*Task directions*.
Nothing but the lines from the one containing "have taken. -/" through the end of the data should be output, each reproduced exactly.

*Data listing*.

-- ==== Sys2Proof/Tests/Slice0.lean ====
section
/-! SUPPORT. Tests: an ill-formed command for each check of `WellFormed.lean`, the manual's worked cases, and for each statement
of `Obligations.lean` that has hypotheses a state and operands that meet them. Expected values are the manual's. -/

namespace Sys2Proof.Tests

open Sys2Proof Sys2Proof.Machine

set_option Elab.async false

/-! ## Helpers -/

/-! An image with the reference values: TILT-A at 1, STEER at 2, TILT-B at 4, CONSOLE at 9, DRIVE at 11, SERVICE at 13; its CRC
is worked out by R160. -/

/-- Bytes 0 to 23. -/
def part1 : List Byte :=
  [1, 1, 1, 0, 1, 3, 0, 2, 0, 0, 0, 0, 4, 0, 5, 0, 6, 0, 2, 0, 0, 0, 0, 0]

/-- Bytes 24 to 47. -/
def part2 : List Byte :=
  [50, 0, 73, 0, 100, 0, 147, 0, 150, 0, 223, 0, 200, 1, 47, 0, 250, 1, 133, 1, 44, 1, 225, 1]

/-- Bytes 48 to 71. -/
def part3 : List Byte :=
  [94, 2, 72, 1, 194, 3, 65, 0, 0, 0, 0, 0, 100, 2, 70, 0, 200, 4, 128, 1, 44, 6, 164, 1]

/-- Bytes 72 to 95. -/
def part4 : List Byte :=
  [144, 8, 170, 1, 244, 10, 141, 2, 88, 12, 73, 2, 188, 13, 223, 3, 32, 15, 79, 0, 0, 3, 0, 0]

/-- Bytes 96 to 119. -/
def part5 : List Byte :=
  [100, 2, 128, 0, 200, 2, 0, 1, 144, 1, 128, 3, 32, 1, 0, 6, 64, 0, 192, 100, 0, 2, 128, 46]

/-- Bytes 120 to 143. -/
def part6 : List Byte :=
  [224, 31, 64, 1, 244, 10, 1, 44, 10, 2, 0, 5, 23, 112, 1, 144, 15, 160, 17, 148, 20, 4, 176, 0]

/-- Bytes 144 to 167. -/
def part7 : List Byte :=
  [150, 1, 144, 0, 30, 0, 60, 1, 44, 1, 244, 1, 244, 0, 200, 0, 100, 5, 6, 0, 20, 1, 244, 0]

/-- Bytes 168 to 191. -/
def part8 : List Byte :=
  [100, 130, 160, 3, 160, 5, 120, 12, 142, 0, 25, 4, 0, 0, 129, 27, 1, 44, 0, 50, 0, 200, 182, 249]

/-- The bytes of the image. -/
def imageBytes : List Byte := part1 ++ part2 ++ part3 ++ part4 ++ part5 ++ part6 ++ part7 ++ part8

/-- The image of those bytes. -/
def image : Image := ⟨⟨imageBytes⟩, by decide +kernel⟩

/-- The reference parameters. -/
def prm : Params :=
  { ownRole := .tiltA, p := 2
    curve := [(0, 0), (50, 73), (100, 147), (150, 223), (200, 303), (250, 389), (300, 481), (350, 584), (450, 833)]
    lean := [(0, 0), (100, 582), (200, 1152), (300, 1700), (400, 2218), (500, 2701), (600, 3145), (700, 3551), (800, 3919)]
    assist := [(0, 768), (100, 640), (200, 512), (400, 384), (800, 256), (1600, 192)]
    kp := 25600, kd := 640, tauMax := 12000, tRated := 8000, tauTol := 500, nX := 10, voteTol := 300, nVote := 10
    kC := 512, nC := 5, tauSMax := 6000, deltaSoft := 400, phiMax := 4000, phiStop := 4500, sMax := 20, aMax := 1200
    vFl := 150, vFh := 400, vStand := 30, vUnlock := 60, vFree := 300, vCouple := 500, tStand := 500, hV := 200
    hDelta := 100, rDelta := 5, fresh := 6, stale := 20, tJoin := 500, tDormant := 10000, td1 := 90, td2 := 120, nHold := 3
    pulseWired := true, teeth := 32, circ := 1400, spdOffset := 12, spdSigned := true, spdWidth := 14, spdMult := 25
    spdShift := 4, spdBias := 0, valPresent := true, valSense := true, valOffset := 27, wake := 300, tolPark := 50
    omegaPark := 200 }

/-- The roster of the image. -/
def roster : Vector Role 15 :=
  ⟨#[.absent, .tiltA, .steer, .absent, .tiltB, .absent, .absent, .absent, .absent, .console, .absent, .drive, .absent,
     .service, .absent], rfl⟩

/-- TILT-A at address 1 in a node state, nothing read or heard yet. -/
def tilt (n : NodeState) : State :=
  { State.reset with
    clock := 1000000, cl := ⟨.good, 1, none⟩, prm := prm, le := { Le.reset with periodTimer := some 0 }
    pvu := { Pvu.reset with roster := roster }, nsc := { Nsc.reset with node := n, flt := n.faulted }
    bi := { Bi.reset with rx := .hunt, tx := .idle } }

/-- STEER at address 2 in a node state. -/
def steer (n : NodeState) : State :=
  { tilt n with cl := ⟨.good, 2, none⟩, prm := { prm with ownRole := .steer } }

/-- A GOOD record of a value. -/
def good (x : Int) : Sample := ⟨.good, some x, some x, 999000, 0, 16, .none⟩

/-- A node that has read its lean and rate (or angle and torque), and its temperature. -/
def withRecords (s : State) (a b temp : Int) : State :=
  { s with mu := { s.mu with records := ⟨good a, good b, good a, good b, good temp⟩ } }

/-- A node with a consensus speed that the LE and the NSC have taken. -/
def withSpeed (s : State) (v : Nat) (st : SpeedStatus) : State :=
  { s with pvu := { s.pvu with speed := v, speedStatus := st }, le := { s.le with speed := ⟨v, st⟩ }
           nsc := { s.nsc with speed := ⟨v, st⟩ } }

/-- A node with a handlebar view. -/
def withView (s : State) (x : Int) (st : ViewStatus) : State := { s with pvu := { s.pvu with view := x, viewStatus := st } }

/-- A node with an override stack. -/
def withStack (s : State) (l : List Entry) : State := { s with le := { s.le with stack := l } }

*Your solution*.
/-- A node with a consensus speed that the LE and the NSC have taken. -/
def withSpeed (s : State) (v : Nat) (st : SpeedStatus) : State :=
  { s with pvu := { s.pvu with speed := v, speedStatus := st }, le := { s.le with speed := ⟨v, st⟩ }
           nsc := { s.nsc with speed := ⟨v, st⟩ } }

/-- A node with a handlebar view. -/
def withView (s : State) (x : Int) (st : ViewStatus) : State := { s with pvu := { s.pvu with view := x, viewStatus := st } }

/-- A node with an override stack. -/
def withStack (s : State) (l : List Entry) : State := { s with le := { s.le with stack := l } }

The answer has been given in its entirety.